## [WORK INSTRUCTION]
Lift out, unaltered, the lines of the material below between the line holding "by simp [State.msix]" and the line holding "unfold State.flushWords; split", counting both.

## [MATERIAL FOR THIS TASK]
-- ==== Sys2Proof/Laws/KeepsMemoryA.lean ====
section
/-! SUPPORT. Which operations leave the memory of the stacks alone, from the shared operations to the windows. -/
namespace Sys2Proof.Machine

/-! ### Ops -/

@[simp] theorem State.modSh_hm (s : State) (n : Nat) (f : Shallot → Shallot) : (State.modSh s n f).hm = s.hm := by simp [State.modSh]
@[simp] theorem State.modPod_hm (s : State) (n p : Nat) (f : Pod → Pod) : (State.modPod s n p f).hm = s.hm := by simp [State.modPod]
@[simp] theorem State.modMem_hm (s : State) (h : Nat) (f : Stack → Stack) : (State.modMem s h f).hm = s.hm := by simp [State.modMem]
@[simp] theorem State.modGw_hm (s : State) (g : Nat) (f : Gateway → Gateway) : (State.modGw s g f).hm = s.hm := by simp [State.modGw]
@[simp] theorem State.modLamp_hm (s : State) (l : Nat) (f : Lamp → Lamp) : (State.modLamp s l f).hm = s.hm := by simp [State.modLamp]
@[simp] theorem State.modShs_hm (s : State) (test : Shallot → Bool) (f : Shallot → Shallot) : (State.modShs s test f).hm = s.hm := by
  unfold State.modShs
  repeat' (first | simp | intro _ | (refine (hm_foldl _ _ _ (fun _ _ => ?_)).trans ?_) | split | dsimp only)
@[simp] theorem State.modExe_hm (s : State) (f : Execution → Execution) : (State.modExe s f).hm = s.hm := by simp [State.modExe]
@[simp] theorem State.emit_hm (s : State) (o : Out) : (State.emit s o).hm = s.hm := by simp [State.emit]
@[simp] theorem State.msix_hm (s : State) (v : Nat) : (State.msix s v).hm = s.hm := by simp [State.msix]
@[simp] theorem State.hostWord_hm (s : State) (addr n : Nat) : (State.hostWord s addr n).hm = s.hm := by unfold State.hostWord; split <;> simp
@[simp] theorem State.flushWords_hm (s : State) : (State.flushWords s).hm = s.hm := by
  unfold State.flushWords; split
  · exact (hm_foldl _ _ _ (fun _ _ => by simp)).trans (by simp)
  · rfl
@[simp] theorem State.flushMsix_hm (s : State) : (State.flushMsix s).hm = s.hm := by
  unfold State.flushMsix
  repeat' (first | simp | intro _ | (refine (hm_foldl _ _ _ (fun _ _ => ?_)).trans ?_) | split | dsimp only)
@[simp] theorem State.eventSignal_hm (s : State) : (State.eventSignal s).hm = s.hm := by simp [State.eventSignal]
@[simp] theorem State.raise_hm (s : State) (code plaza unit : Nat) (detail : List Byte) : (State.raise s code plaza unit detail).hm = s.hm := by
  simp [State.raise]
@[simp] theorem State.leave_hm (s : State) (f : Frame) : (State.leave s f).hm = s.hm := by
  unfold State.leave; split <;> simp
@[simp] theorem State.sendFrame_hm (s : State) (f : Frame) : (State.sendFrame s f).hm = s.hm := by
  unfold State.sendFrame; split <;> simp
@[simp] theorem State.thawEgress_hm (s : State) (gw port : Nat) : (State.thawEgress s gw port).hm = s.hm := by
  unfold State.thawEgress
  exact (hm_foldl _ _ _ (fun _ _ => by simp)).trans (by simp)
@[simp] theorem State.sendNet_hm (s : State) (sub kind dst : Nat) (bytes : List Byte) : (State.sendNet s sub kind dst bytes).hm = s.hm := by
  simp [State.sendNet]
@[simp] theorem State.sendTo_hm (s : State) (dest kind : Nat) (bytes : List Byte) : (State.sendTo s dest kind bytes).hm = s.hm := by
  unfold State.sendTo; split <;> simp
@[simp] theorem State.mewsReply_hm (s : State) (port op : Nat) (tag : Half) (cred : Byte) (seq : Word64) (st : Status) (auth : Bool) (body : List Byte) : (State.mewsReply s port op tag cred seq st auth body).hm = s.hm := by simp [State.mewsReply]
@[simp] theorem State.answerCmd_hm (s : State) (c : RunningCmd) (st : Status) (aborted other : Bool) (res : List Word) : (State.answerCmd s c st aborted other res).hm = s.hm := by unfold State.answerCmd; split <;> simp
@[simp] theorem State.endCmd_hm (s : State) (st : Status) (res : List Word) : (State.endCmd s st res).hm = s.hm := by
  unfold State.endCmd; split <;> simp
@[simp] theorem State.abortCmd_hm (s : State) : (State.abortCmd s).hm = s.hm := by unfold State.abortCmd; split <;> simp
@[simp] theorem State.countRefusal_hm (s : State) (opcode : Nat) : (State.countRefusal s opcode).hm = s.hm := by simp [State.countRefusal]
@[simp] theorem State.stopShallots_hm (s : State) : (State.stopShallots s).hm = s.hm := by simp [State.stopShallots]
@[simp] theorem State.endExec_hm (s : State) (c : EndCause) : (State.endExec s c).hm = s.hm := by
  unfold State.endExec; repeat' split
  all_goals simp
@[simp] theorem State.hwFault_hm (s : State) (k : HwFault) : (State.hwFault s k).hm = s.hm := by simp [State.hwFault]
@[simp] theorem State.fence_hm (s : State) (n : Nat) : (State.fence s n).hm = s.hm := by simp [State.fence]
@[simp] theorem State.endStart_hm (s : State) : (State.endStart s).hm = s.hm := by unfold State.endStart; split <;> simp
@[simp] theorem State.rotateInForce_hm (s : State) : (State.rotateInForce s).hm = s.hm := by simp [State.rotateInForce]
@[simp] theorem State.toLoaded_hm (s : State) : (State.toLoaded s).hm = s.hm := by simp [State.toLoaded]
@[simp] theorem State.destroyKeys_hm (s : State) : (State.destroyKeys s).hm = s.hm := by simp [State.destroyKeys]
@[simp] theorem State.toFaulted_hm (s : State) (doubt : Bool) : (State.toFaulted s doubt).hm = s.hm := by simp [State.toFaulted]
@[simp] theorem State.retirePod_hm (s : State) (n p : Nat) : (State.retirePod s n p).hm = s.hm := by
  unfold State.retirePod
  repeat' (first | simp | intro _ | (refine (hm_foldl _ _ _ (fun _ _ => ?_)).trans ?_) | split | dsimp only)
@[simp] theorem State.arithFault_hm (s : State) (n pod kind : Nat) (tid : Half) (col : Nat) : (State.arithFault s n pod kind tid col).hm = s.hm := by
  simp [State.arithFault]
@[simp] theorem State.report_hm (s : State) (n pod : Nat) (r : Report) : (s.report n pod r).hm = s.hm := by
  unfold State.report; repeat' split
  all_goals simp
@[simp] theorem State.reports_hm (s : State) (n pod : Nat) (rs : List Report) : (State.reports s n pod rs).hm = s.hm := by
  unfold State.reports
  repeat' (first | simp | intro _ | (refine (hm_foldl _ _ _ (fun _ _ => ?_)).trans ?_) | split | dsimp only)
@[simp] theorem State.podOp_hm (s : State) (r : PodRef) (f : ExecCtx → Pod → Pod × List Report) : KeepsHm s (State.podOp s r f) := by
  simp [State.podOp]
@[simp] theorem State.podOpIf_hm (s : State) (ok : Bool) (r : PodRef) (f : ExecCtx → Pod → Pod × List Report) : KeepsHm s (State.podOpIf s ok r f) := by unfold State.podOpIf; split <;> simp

## [REPLY TO THE EXERCISE]
@[simp] theorem State.msix_hm (s : State) (v : Nat) : (State.msix s v).hm = s.hm := by simp [State.msix]
@[simp] theorem State.hostWord_hm (s : State) (addr n : Nat) : (State.hostWord s addr n).hm = s.hm := by unfold State.hostWord; split <;> simp
@[simp] theorem State.flushWords_hm (s : State) : (State.flushWords s).hm = s.hm := by
  unfold State.flushWords; split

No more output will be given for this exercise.